Recently, deep learning-based localization systems have become one of the most promising techniques due to their accuracy in complex environments. However, these techniques require large amounts of data for training. Obtaining such data is usually a tedious and time-consuming process, which hinders their practical deployment. In this paper, we propose a data augmentation framework for deep learning-based localization systems. The basic idea is to use a conditional Generative Adversarial Network that is able to learn the complex structures in the original training data and then generate high-quality synthetic data that matches the original data distribution. Evaluation of the proposed data augmentation framework in a real testbed shows that our technique can increase the average localization accuracy by 22.2% compared to the case of not using data augmentation.

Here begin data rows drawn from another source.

-- ==== Sys2Proof/Laws/Dispatch.lean ====
section
/-! SUPPORT. What `exec` is for each instruction: one equation an instruction, so that no proof unfolds the whole
dispatch. -/

namespace Sys2Proof.Machine

@[simp] theorem exec_add (g : Guard) (d a b : Field4) (s : State) :
    exec (.add g d a b) s = execAdd g d a b s := rfl

@[simp] theorem exec_sub (g : Guard) (d a b : Field4) (s : State) :
    exec (.sub g d a b) s = execSub g d a b s := rfl

@[simp] theorem exec_and (g : Guard) (d a b : Field4) (s : State) :
    exec (.and g d a b) s = execAnd g d a b s := rfl

@[simp] theorem exec_or (g : Guard) (d a b : Field4) (s : State) :
    exec (.or g d a b) s = execOr g d a b s := rfl

@[simp] theorem exec_xor (g : Guard) (d a b : Field4) (s : State) :
    exec (.xor g d a b) s = execXor g d a b s := rfl

@[simp] theorem exec_shl (g : Guard) (d a b : Field4) (s : State) :
    exec (.shl g d a b) s = execShl g d a b s := rfl

@[simp] theorem exec_shr (g : Guard) (d a b : Field4) (s : State) :
    exec (.shr g d a b) s = execShr g d a b s := rfl

@[simp] theorem exec_shra (g : Guard) (d a b : Field4) (s : State) :
    exec (.shra g d a b) s = execShra g d a b s := rfl

@[simp] theorem exec_rotr (g : Guard) (d a b : Field4) (s : State) :
    exec (.rotr g d a b) s = execRotr g d a b s := rfl

@[simp] theorem exec_min (g : Guard) (d a b : Field4) (s : State) :
    exec (.min g d a b) s = execMin g d a b s := rfl

@[simp] theorem exec_max (g : Guard) (d a b : Field4) (s : State) :
    exec (.max g d a b) s = execMax g d a b s := rfl

@[simp] theorem exec_minu (g : Guard) (d a b : Field4) (s : State) :
    exec (.minu g d a b) s = execMinu g d a b s := rfl

@[simp] theorem exec_maxu (g : Guard) (d a b : Field4) (s : State) :
    exec (.maxu g d a b) s = execMaxu g d a b s := rfl

@[simp] theorem exec_mul (g : Guard) (d a b : Field4) (s : State) :
    exec (.mul g d a b) s = execMul g d a b s := rfl

@[simp] theorem exec_mulh (g : Guard) (d a b : Field4) (s : State) :
    exec (.mulh g d a b) s = execMulh g d a b s := rfl

@[simp] theorem exec_mulhu (g : Guard) (d a b : Field4) (s : State) :
    exec (.mulhu g d a b) s = execMulhu g d a b s := rfl

@[simp] theorem exec_div (g : Guard) (d a b : Field4) (s : State) :
    exec (.div g d a b) s = execDiv g d a b s := rfl

@[simp] theorem exec_divu (g : Guard) (d a b : Field4) (s : State) :
    exec (.divu g d a b) s = execDivu g d a b s := rfl

@[simp] theorem exec_rem (g : Guard) (d a b : Field4) (s : State) :
    exec (.rem g d a b) s = execRem g d a b s := rfl

@[simp] theorem exec_remu (g : Guard) (d a b : Field4) (s : State) :
    exec (.remu g d a b) s = execRemu g d a b s := rfl

@[simp] theorem exec_clz (g : Guard) (d a : Field4) (s : State) :
    exec (.clz g d a) s = execClz g d a s := rfl

@[simp] theorem exec_ctz (g : Guard) (d a : Field4) (s : State) :
    exec (.ctz g d a) s = execCtz g d a s := rfl

@[simp] theorem exec_popc (g : Guard) (d a : Field4) (s : State) :
    exec (.popc g d a) s = execPopc g d a s := rfl

@[simp] theorem exec_sextB (g : Guard) (d a : Field4) (s : State) :
    exec (.sextB g d a) s = execSextB g d a s := rfl

@[simp] theorem exec_sextH (g : Guard) (d a : Field4) (s : State) :
    exec (.sextH g d a) s = execSextH g d a s := rfl

@[simp] theorem exec_sextW (g : Guard) (d a : Field4) (s : State) :
    exec (.sextW g d a) s = execSextW g d a s := rfl

@[simp] theorem exec_zextB (g : Guard) (d a : Field4) (s : State) :
    exec (.zextB g d a) s = execZextB g d a s := rfl

@[simp] theorem exec_zextH (g : Guard) (d a : Field4) (s : State) :
    exec (.zextH g d a) s = execZextH g d a s := rfl

@[simp] theorem exec_zextW (g : Guard) (d a : Field4) (s : State) :
    exec (.zextW g d a) s = execZextW g d a s := rfl

@[simp] theorem exec_addi (g : Guard) (d a : Field4) (imm : BitVec 12) (s : State) :
    exec (.addi g d a imm) s = execAddi g d a imm s := rfl

@[simp] theorem exec_andi (g : Guard) (d a : Field4) (imm : BitVec 12) (s : State) :
    exec (.andi g d a imm) s = execAndi g d a imm s := rfl

@[simp] theorem exec_ori (g : Guard) (d a : Field4) (imm : BitVec 12) (s : State) :
    exec (.ori g d a imm) s = execOri g d a imm s := rfl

This demonstrates the promise of the proposed framework for enhancing deep learning-based localization systems.
基于gan的深度学习定位系统的数据增强
近年来,基于深度学习的定位系统因其在复杂环境中的准确性而成为最有前途的技术之一。然而,这些技术需要大量的数据进行训练。获取此类数据通常是一个冗长而耗时的过程,这阻碍了它们的实际部署。在本文中,我们提出了一个基于深度学习的定位系统的数据增强框架。其基本思想是使用条件生成对抗网络,该网络能够学习原始训练数据中的复杂结构,然后生成与原始数据分布匹配的高质量合成数据。在实际测试平台上对所提出的数据增强框架的评估表明,与不使用数据增强的情况相比,我们的技术可以将平均定位精度提高22.2%。这证明了所提出的框架对增强基于深度学习的定位系统的承诺。
本文章由计算机程序翻译,如有差异,请以英文原文为准。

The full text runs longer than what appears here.